Nasihat yang Menggetarkan Singgasana
Kisah ini bermula saat Khalifah Harun ar-Rasyid mengunjungi Fuzail untuk meminta wejangan. Nasihat-nasihat tajam dari sang ulama begitu meresap hingga membuat sang penguasa menangis hebat dan hampir kehilangan kesadaran.
Dalam momen penuh haru itu, Harun ar-Rasyid bermaksud menunjukkan rasa hormatnya dengan membantu beban finansial sang ulama.
“Apakah engkau memiliki utang yang perlu dibayar?” tanya Sang Khalifah.
Dengan tenang, Fuzail menjawab bahwa utang terbesarnya adalah ketaatan kepada Allah SWT. Ia merasa ngeri membayangkan jika Allah menagih pertanggungjawaban atas pengabdiannya yang masih jauh dari sempurna.
Namun, Harun memperjelas maksudnya bahwa yang ia tanyakan adalah utang kepada sesama manusia.
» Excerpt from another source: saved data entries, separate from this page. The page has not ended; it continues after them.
-- ==== Sys2Proof/Machine/StackMem.lean ====
section
/-!
DEFINITION. Machine/StackMem.lean: the stacks and their caches (chapter 11): where an offset lies (R318, R319), responses
(R320), the cache with its hints and use counts (R321-R324), correction and fencing (R326-R330), compaction (R331).
-/

namespace Sys2Proof.Machine

/-- Responses of a memory access, numbered as the fabric's statuses (11 R320, 13 R380). -/
def rsOk : Nat := 0
def rsUe : Nat := 1
def rsPoison : Nat := 2
def rsFenced : Nat := 3
def rsUnmapped : Nat := 4
def rsRefused : Nat := 5

/-- What an access leaves and answers. -/
structure Rsp where
  s : State
  st : Nat
  data : List Nat
  deriving DecidableEq, Repr

/-- The access hints of 11 R322: code, use count; whether firmware or the directory walker makes the access (12 R349). -/
structure Hint where
  code : Nat
  use : Nat
  fw : Bool
  deriving DecidableEq, Repr

def Hint.none : Hint := ⟨0, 0, false⟩

/-- Pieces of a range that do not cross a line (11 R316): `n` bounds their number. -/
def linePieces : Nat → Nat → Nat → List (Nat × Nat)
  | 0, _, _ => []
  | n + 1, a, len => if len = 0 then [] else
      let k := min len (64 - a % 64)
      (a, k) :: linePieces n (a + k) (len - k)

def pieces (a len : Nat) : List (Nat × Nat) := linePieces (len / 64 + 2) a len

/-- The channel of a line under an interleave: chunks of four lines go round the live channels (11 R319, R335). -/
def chanOf (live : List Nat) (line : Nat) : Nat := live.getD (line / 4 % live.length) 0

/-- The key of a line of a unit: sites 0 to 9, dies 10 and 11. -/
def lineKey (unit line : Nat) : Nat := unit * 2 ^ 40 + line

/-- The cache set of a line (11 R321; log entry 20). -/
def setOf (line : Nat) : Nat := line % 8192

/-- Kept and counted lines are protected (11 R322). -/
def LineKind.prot : LineKind → Bool
  | .kept => true
  | .counted _ => true
  | _ => false

def CacheLine.isAt (l : CacheLine) (site line : Nat) : Bool := l.site = site && l.line = line

/-- A copy of a line with bytes written over it from an offset on (11 R321). -/
def CacheLine.patch (l : CacheLine) (k : Nat) (bytes : List Nat) : CacheLine :=
  if l.data.isEmpty then l else { l with data := l.data.take k ++ bytes ++ l.data.drop (k + bytes.length) }

def CacheLine.inSet (l : CacheLine) (site line : Nat) : Bool := l.site = site && setOf l.line = setOf line

namespace State

/-- The interleaved channels of a site: those not mapped out (11 R319, R344). -/
def siteLive (s : State) (site : Nat) : List Nat :=
  (List.range 32).filter fun c => s.rd (MEM_CH site c) fMEM_CH_STATE ≠ 2

def siteRange (s : State) (site : Nat) : Nat := s.rd (MEM_RANGE site) fMEM_RANGE_BYTES

def siteState (s : State) (site : Nat) : Nat := s.rd (MEM_STATUS site) fMEM_STATUS_STATE

def cen (s : State) (site : Nat) : Bool := s.on (MEM_CTRL site) fMEM_CTRL_CEN

/-- A line of a unit reads as a compaction poisoned it (11 R331, R339). -/
def poisoned (s : State) (unit line : Nat) : Bool :=
  !s.mem.healed.contains (lineKey unit line)
    && s.mem.poison.any fun p => p.unit = unit && decide (line * 64 < p.range) && p.fenced.contains (chanOf p.live line)

/-- The changes of a line's stored symbols: those listed, and the poison pattern of a poisoned stack line (11 R326, R331). -/
def lineErrs (s : State) (unit line : Nat) : List (Nat × Nat) :=
  ((s.mem.flips.filter fun p => p.1 / 256 = lineKey unit line).map fun p => (p.1 % 256, p.2))
    ++ (if s.poisoned unit line && unit < 10 then poisonErrs else [])

/-- Changes that have come upon a line's stored symbols. -/
def disturb (s : State) (unit line : Nat) (errs : List (Nat × Nat)) : State :=
  s.modMem fun m => { m with flips := errs.foldl (fun f e =>
    let k := lineKey unit line * 256 + e.1 % 256
    sput 0 k (Nat.xor (sget 0 k f) (e.2 % 256)) f) m.flips }

/-- A line written anew: no changed symbol, no poison (11 R331). -/
def lineClean (s : State) (unit line : Nat) : State :=
  s.modMem fun m => { m with
    flips := m.flips.filter fun p => p.1 / 256 ≠ lineKey unit line
    healed := if s.poisoned unit line then setIns (lineKey unit line) m.healed else m.healed }

/-- Cached lines and pending fills that a predicate names invalidated (11 R321, R330). -/
def dropLines (s : State) (f : CacheLine → Bool) : State :=
  s.modMem fun m => { m with cache := m.cache.filter fun l => !f l, fills := m.fills.filter fun l => !f l }

/-- A site with a channel fenced or mapped out is DEGRADED; a FAILED one stays FAILED until the next cold start (11 R332). -/
def showDegraded (s : State) (site : Nat) : State :=
  if s.siteState site = 4 then s else s.wr (MEM_STATUS site) fMEM_STATUS_STATE 3

/-- A channel is fenced: its lines leave the cache, its bit is set, the fence is reported (11 R328, R330, 14 R420). -/
def fenceSite (s : State) (site ch reason : Nat) : State :=
  if s.rd (MEM_CH site ch) fMEM_CH_STATE ≠ 0 || s.siteRange site = 0 then s
  else
    let live := s.siteLive site
    let s := s.dropLines fun l => l.site = site && chanOf live l.line = ch
    let s := (s.wr (MEM_CH site ch) fMEM_CH_STATE 1).wr (MEM_CH site ch) fMEM_CH_REASON reason
    let s := s.orF (MEM_CH_FENCED site) fMEM_CH_FENCED_MAP (2 ^ ch)
    let m := s.rd (MEM_CH_LIVE site) fMEM_CH_LIVE_MAP
    let s := s.wr (MEM_CH_LIVE site) fMEM_CH_LIVE_MAP (if m / 2 ^ ch % 2 = 1 then m - 2 ^ ch else m)
    let s := s.showDegraded site
    (s.raise (MEM_EVENTS site) fMEM_EVENTS_FENCE).health 5 [site, ch]

/-- An error of a channel remembered for one second; older ones are forgotten (11 R328). -/
def remember (s : State) (r : ErrRec) : State :=
  s.modMem fun m => { m with recent := r :: m.recent.filter fun x => decide (s.beat < x.beat + 1000000000) }

/-- Corrected reads of a channel within the last second, and distinct lines with UE or POISON (11 R328). -/
def recentCe (s : State) (unit ch : Nat) : Nat := (s.mem.recent.filter fun r => r.unit = unit && r.ch = ch && !r.ue).length

def recentUe (s : State) (unit ch : Nat) : Nat :=
  ((s.mem.recent.filter fun r => r.unit = unit && r.ch = ch && r.ue).map (·.line)).eraseDups.length

/-- The thresholds of a channel checked: UE or POISON lines, then corrected reads (11 R328). -/
def siteThresholds (s : State) (site ch : Nat) : State :=
  if max 1 (s.rd (MEM_THRESH site) fMEM_THRESH_UE_THR) ≤ s.recentUe site ch then s.fenceSite site ch 2
  else if s.rd (MEM_THRESH site) fMEM_THRESH_CE_THR ≤ s.recentCe site ch then s.fenceSite site ch 3 else s

/-- A read error of a line recorded: kind 1 corrected, 2 UE, 3 POISON; reads with the probe flag never fence (11 R326, R328). -/
def siteError (s : State) (site line kind sym : Nat) (probe : Bool) : State :=
  let ch := chanOf (s.siteLive site) line
  let s := match kind with
    | 1 => (s.bump (MEM_CE site) fMEM_CE_COUNT 1).bump (MEM_CH site ch) fMEM_CH_CE 1
    | 2 => (s.bump (MEM_UE site) fMEM_UE_COUNT 1).bump (MEM_CH site ch) fMEM_CH_UE 1
    | _ => (s.bump (MEM_POISON site) fMEM_POISON_COUNT 1).bump (MEM_CH site ch) fMEM_CH_UE 1
  let e := MEM_ERR_LAST site
  let s := (((s.wr e fMEM_ERR_LAST_KIND kind).wr e fMEM_ERR_LAST_CH ch).wr e fMEM_ERR_LAST_PC (line % 2)).wr e fMEM_ERR_LAST_SYMBOL sym
  let s := s.wr (MEM_ERR_ADDR site) fMEM_ERR_ADDR_OFFSET (line * 64)
  let s := s.raise (MEM_EVENTS site) (match kind with | 1 => fMEM_EVENTS_CE | 2 => fMEM_EVENTS_UE | _ => fMEM_EVENTS_POISON)
  if probe then s else (s.remember ⟨site, ch, kind ≠ 1, line, s.beat⟩).siteThresholds site ch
Fuzail kembali menepis secara halus, menyatakan bahwa ia cukup dengan pemberian Allah dan tak punya alasan untuk mengeluh kepada hamba-Nya.
Satu Kantong Dinar yang Dibuang
Melihat kesahajaan tersebut, Khalifah meletakkan sebuah kantong berisi 1.000 dinar emas di depan Fuzail. Ia meyakinkan bahwa uang itu berasal dari harta halal warisan ibunya. Tak disangka, pemberian itu justru memicu teguran keras dari Fuzail.
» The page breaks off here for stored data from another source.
/-- A raw copy (07 R188). -/
def raw (m : Mv) : Bool := m.sfmt = m.dfmt && !m.trans && !m.rot && !m.side

/-- Destination rows in their order, as (i1, i2, i3) (07 R184). -/
def rows (m : Mv) : List (Nat × Nat × Nat) :=
  if m.ext0 = 0 then []
  else (List.range m.ext3).flatMap fun i3 => (List.range m.ext2).flatMap fun i2 => (List.range m.ext1).map fun i1 => (i1, i2, i3)

/-- Offset of a source row from SADDR; the first index is i0 with TRANS and i1 without (07 R184). -/
def sOff (m : Mv) (i : Nat × Nat × Nat) : Nat := i.1 * m.ss1 + i.2.1 * m.ss2 + i.2.2 * m.ss3

/-- Offset of a destination row from DADDR. -/
def dOff (m : Mv) (i : Nat × Nat × Nat) : Nat := i.1 * m.ds1 + i.2.1 * m.ds2 + i.2.2 * m.ds3

/-- Bytes per block of a narrow format (07 R185). -/
def blockBytes (t : Fmt) : Nat := if t.bits = 4 then 16 else 32

def sAddr (m : Mv) (off : Nat) : Nat := wrap m.sspc (Int.ofNat (m.src + off))
def dAddr (m : Mv) (off : Nat) : Nat := wrap m.dspc (Int.ofNat (m.dst + off))

/-- Where the scale words of a row begin (07 R185). -/
def sScale (m : Mv) (off : Nat) : Nat := wrap m.sspc (Int.ofNat m.src + m.ssoff + Int.ofNat (off / blockBytes m.sfmt * 2))
def dScale (m : Mv) (off : Nat) : Nat := wrap m.dspc (Int.ofNat m.dst + m.dsoff + Int.ofNat (off / blockBytes m.dfmt * 2))

/-- Source rows with the number of elements read of each, and the destination row that needs them first (07 R184). -/
def srcRows (m : Mv) : List ((Nat × Nat × Nat) × Nat × Nat) :=
  if m.kind ≠ 0 || m.empty then []
  else if m.trans then
    ((List.range m.ext3).flatMap fun i3 => (List.range m.ext2).flatMap fun i2 =>
      (List.range m.ext0).map fun i0 => ((i0, i2, i3), m.ext1, (i3 * m.ext2 + i2) * m.ext1))
  else m.rows.zipIdx.map fun r => (r.1, m.ext0, r.2)

/-- The ranges a source row is read from: elements, then scale words. -/
def srcRanges (m : Mv) (i : Nat × Nat × Nat) (n : Nat) : List (Nat × Nat) :=
  (m.sAddr (m.sOff i), m.sfmt.bytes n) :: (if m.sfmt.narrow then [(m.sScale (m.sOff i), m.sfmt.scaleBytes n)] else [])

def dstRanges (m : Mv) (i : Nat × Nat × Nat) : List (Nat × Nat) :=
  (m.dAddr (m.dOff i), if m.raw then m.dfmt.bytes m.ext0 else m.dfmt.outBytes m.ext0) :: (if m.dfmt.narrow then [(m.dScale (m.dOff i), m.dfmt.scaleBytes m.ext0)] else [])

/-- The side-value range of destination row r (07 R191). -/
def sideRange (m : Mv) (r : Nat) : Nat × Nat := (loc32 (m.sbase + r * m.spitch), 2 * m.cnt)

/-- Core-local ranges of a COPY or FILL (07 R186, R208). Of a TENSOR move, whose length the directory gives after issue, the first byte of its
core-local side (DEDUCED, log entry 12). -/
def localRanges (m : Mv) : List (Nat × Nat) :=
  if m.kind = 1 then (if m.tdir then (if m.sspc then [] else [(m.src, 1)]) else if m.dspc then [] else [(m.dst, 1)])
  else
    (if m.sspc then [] else m.srcRows.flatMap fun x => m.srcRanges x.1 x.2.1)
      ++ (if m.dspc || m.empty then [] else m.rows.flatMap m.dstRanges)
      ++ (if m.side then (List.range m.rows.length).map m.sideRange else [])

/-- Alignment unit of a side's elements (07 R186). -/
def unit (t : Fmt) : Nat := if t.narrow then blockBytes t else t.bits / 8

/-- The alignment rules of 07 R186. -/
def misaligned (m : Mv) : Bool :=
  let s := m.kind = 0 && ((m.src % unit m.sfmt ≠ 0 || m.ss1 % unit m.sfmt ≠ 0 || m.ss2 % unit m.sfmt ≠ 0 || m.ss3 % unit m.sfmt ≠ 0)
    || (m.trans && m.sfmt.narrow && m.ext1 % 32 ≠ 0) || (m.sfmt.narrow && m.sScale 0 % 2 ≠ 0))
  let d := m.kind ≠ 1 && ((m.dst % unit m.dfmt ≠ 0 || m.ds1 % unit m.dfmt ≠ 0 || m.ds2 % unit m.dfmt ≠ 0 || m.ds3 % unit m.dfmt ≠ 0)
    || (m.dfmt.narrow && m.dScale 0 % 2 ≠ 0))
  s || d

/-- Fields that the KIND does not allow (07 R190, R193, R194). -/
def kindBad (m : Mv) : Bool :=
  match m.kind with
  | 0 => m.side && (m.sfmt.narrow || !m.dfmt.narrow)
  | 1 => m.trans || m.rot || m.side || m.sfix || m.tallyEn
  | 2 => m.trans || m.rot || m.side
  | _ => true

/-- The extraction list breaks 05 R119. -/
def listBad (m : Mv) : Bool :=
  let ch := m.chans
  m.list % 64 ≠ 0 || decide (64 < m.cnt) || !((ch.zip (ch.drop 1)).all fun p => decide (p.1 < p.2))
    || (f32v m.thresh).isNaN || (f32v m.thresh).isNeg || (f32v m.thresh).isZero

def fmtResvd (m : Mv) : Bool :=
  (m.kind = 0 && (Fmt.ofCode (m.bits 59 56)).isNone) || (m.kind ≠ 1 && (Fmt.ofCode (m.bits 55 52)).isNone)

/-- A narrow format is in use (02 R39). -/
def narrowUsed (m : Mv) : Bool := (m.kind = 0 && m.sfmt.narrow) || (m.kind ≠ 1 && m.dfmt.narrow)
Fuzail menganggap tindakan Harun sebagai bentuk kegagalan dalam memahami nasihatnya. Ia merasa Sang Khalifah justru sedang menariknya ke dalam jerat fitnah dunia yang baru saja ia peringatkan.
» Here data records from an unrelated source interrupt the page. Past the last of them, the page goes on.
/-- The commit word of a new version (10 R296, R297), and whether it was written. -/
def commitVersion (s : State) (d ulx slot t e : Nat) : State × Bool :=
  s.setCommit d ulx fun w => nput (nput (nput (nput w 61 61 0) 55 48 e) 32 32 slot) 31 0 t

/-- TORN is set and INPROG cleared (10 R298), which HEALTH TORN reports (14 R420). -/
def tear (s : State) (d ulx : Nat) : State :=
  ((s.putCommit d ulx fun w => nput (nput w 62 62 1) 61 61 0).raise (UD_EVENTS d) fUD_EVENTS_TORN).health 7 [d, ulx]

/-- An increment that the die sends, stamped with UD_EPOCH (10 R279). -/
def udInc (s : State) (d ts : Nat) : State := { s with incs := s.incs ++ [⟨ts, 1, s.rd (UD_EPOCH d) fUD_EPOCH_EPOCH, s.node⟩] }

/-- An expert rule is empty or bad by its slot's configuration (10 R305). -/
def ruleEmpty (cfg : Nat → Word) (rule : Nat) : Bool :=
  rule ≠ 0 && (decide (5 ≤ rule) || fget (cfg (rule - 1)) fUD_RULE_CFG_ULEN = 0 || fget (cfg (rule - 1)) fUD_RULE_CFG_BAD = 1)

/-- The rule slots as they stand, and as the walk copied them when it started (10 R305). -/
def ruleLive (s : State) (d n : Nat) : Word := s.reg (UD_RULE_CFG d n)
def ruleWalk (s : State) (d n : Nat) : Word := BitVec.ofNat 64 (((s.ud d).rules.getD n []).headD 0)

/-- The checks of a record against the rule slots `cfg` (10 R280, R281, R297, R305, R314). -/
def recCheckBy (s : State) (d : Nat) (cfg : Nat → Word) (r : List Nat) : Option Nat :=
  let n := s.rd (UD_COPYBASE d) fUD_COPYBASE_NCOPY
  let bad := fun k => rcCopy r k ≠ 0xFFFF && decide (n ≤ rcCopy r k)
  let size := (slotArrays (rcN r) (rcNstate r) (rcCompact r)).2
  if bad 0 || bad 1 then some csUlx
  else if rcBase r % 64 ≠ 0 || (!rcInplace r && (rcSlotsz r % 64 ≠ 0 || rcSlotsz r < size)) || s.dieRange d < rcTop r then some csLayout
  else if rcRule r = 0 && rcNstate r ≠ 2 then some csNstate
  else if rcInplace r && rcPolicy r then some csPolicy
  else if ruleEmpty cfg (rcRule r) then some csRuleEmpty
  else if rcCompact r && rcCrnd r = 3 then some csUdReserved
  else none

/-- The checks of a record that is written or loaded (10 R305, R314). -/
def recCheck (s : State) (d : Nat) (r : List Nat) : Option Nat := s.recCheckBy d (s.ruleLive d) r

/-- The checks of a copy descriptor for rows of K elements (10 R283, R295, R313, R314). -/
def copyCheck (c : List Nat) (k : Nat) : Option Nat :=
  match Fmt.ofCode (cdFmt c) with
  | none => some csCopyFmt
  | some t =>
    if t.isInt then some csCopyFmt
    else if t.narrow && cdBsz c = 0 then some csUdBlockZero
    else if (t.narrow && 2 ≤ cdBsz c) || cdRnd c = 3 then some csUdReserved
    else if cdRot c && (cdRk c < 5 || 12 < cdRk c) then some csRotSize
    else if cdRot c && k % 2 ^ cdRk c ≠ 0 then some csRotLength
    else none

/-- A gradient format (10 R284): F32, B16, H16, F8E4 or F8E5. -/
def gradFmt (code : Nat) : Option Fmt :=
  match Fmt.ofCode code with
  | some t => if t.isInt || t.bits = 4 then none else some t
  | none => none

/-- The checks of a list entry by itself (10 R284, R314). -/
def entryCheck (s : State) (d : Nat) (e : List Nat) : Option Nat :=
  if 4 ≤ leKind e then some csListKind
  else if leKind e < 2 then
    match gradFmt (leGfmt e) with
    | none => some csGfmt
    | some t =>
      if s.rd (UD_RECBASE d) fUD_RECBASE_NREC ≤ leUlx e then some csUlx
      else if t.narrow && leGbsz e = 0 then some csUdBlockZero
      else if t.narrow && 2 ≤ leGbsz e then some csUdReserved
      else none
  else none

/-- A walk stops on a check (10 R315 FAULT). -/
def walkFault (s : State) (d code idx : Nat) : State :=
  let a := UD_FAULT d
  let s := ((s.wr a fUD_FAULT_CODE code).wr a fUD_FAULT_ENTRY idx).wr a fUD_FAULT_STEP (s.udStep d)
  (s.modUd d fun u => { u with stop := true }).raise (UD_EVENTS d) fUD_EVENTS_FAULT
“Aku sedang menuntunmu ke gerbang keselamatan, namun engkau malah melemparku ke dalam lubang cobaan,” tegas Fuzail.
Ulama tersebut meminta Khalifah untuk mengembalikan harta tersebut kepada rakyat yang berhak, bukannya malah memberikannya kepada dirinya yang merasa tidak pantas menerimanya.
Tanpa ragu, Fuzail berdiri dan membuang kantong emas tersebut ke luar, menunjukkan betapa rendahnya nilai harta di mata seorang pencinta akhirat.
Kekaguman Sang Penguasa
Alih-alih murka, Harun ar-Rasyid justru terpaku melihat ketegasan tersebut. Ia berujar bahwa Fuzail adalah “raja” yang sebenarnya bagi umat manusia—seorang manusia merdeka yang menganggap dunia ini terlampau kecil untuk menggoyahkan prinsipnya.
Mengenal Sosok Fuzail bin Iyaz
Lahir di Khurasan dengan nama lengkap Abu Ali al-Fuzail bin Iyaz al-Talaqani, ia memiliki latar belakang yang unik. Masa mudanya dihabiskan sebagai seorang penyamun jalanan sebelum akhirnya mendapatkan hidayah dan bertaubat nasuha.
Setelah bertaubat, ia mendedikasikan hidupnya untuk menuntut ilmu di Kufah dan Makkah hingga diakui sebagai ahli hadis yang disegani. Ia wafat pada tahun 187 H (803 M) dengan meninggalkan warisan keteladanan tentang keberanian menyuarakan kebenaran di hadapan kekuasaan.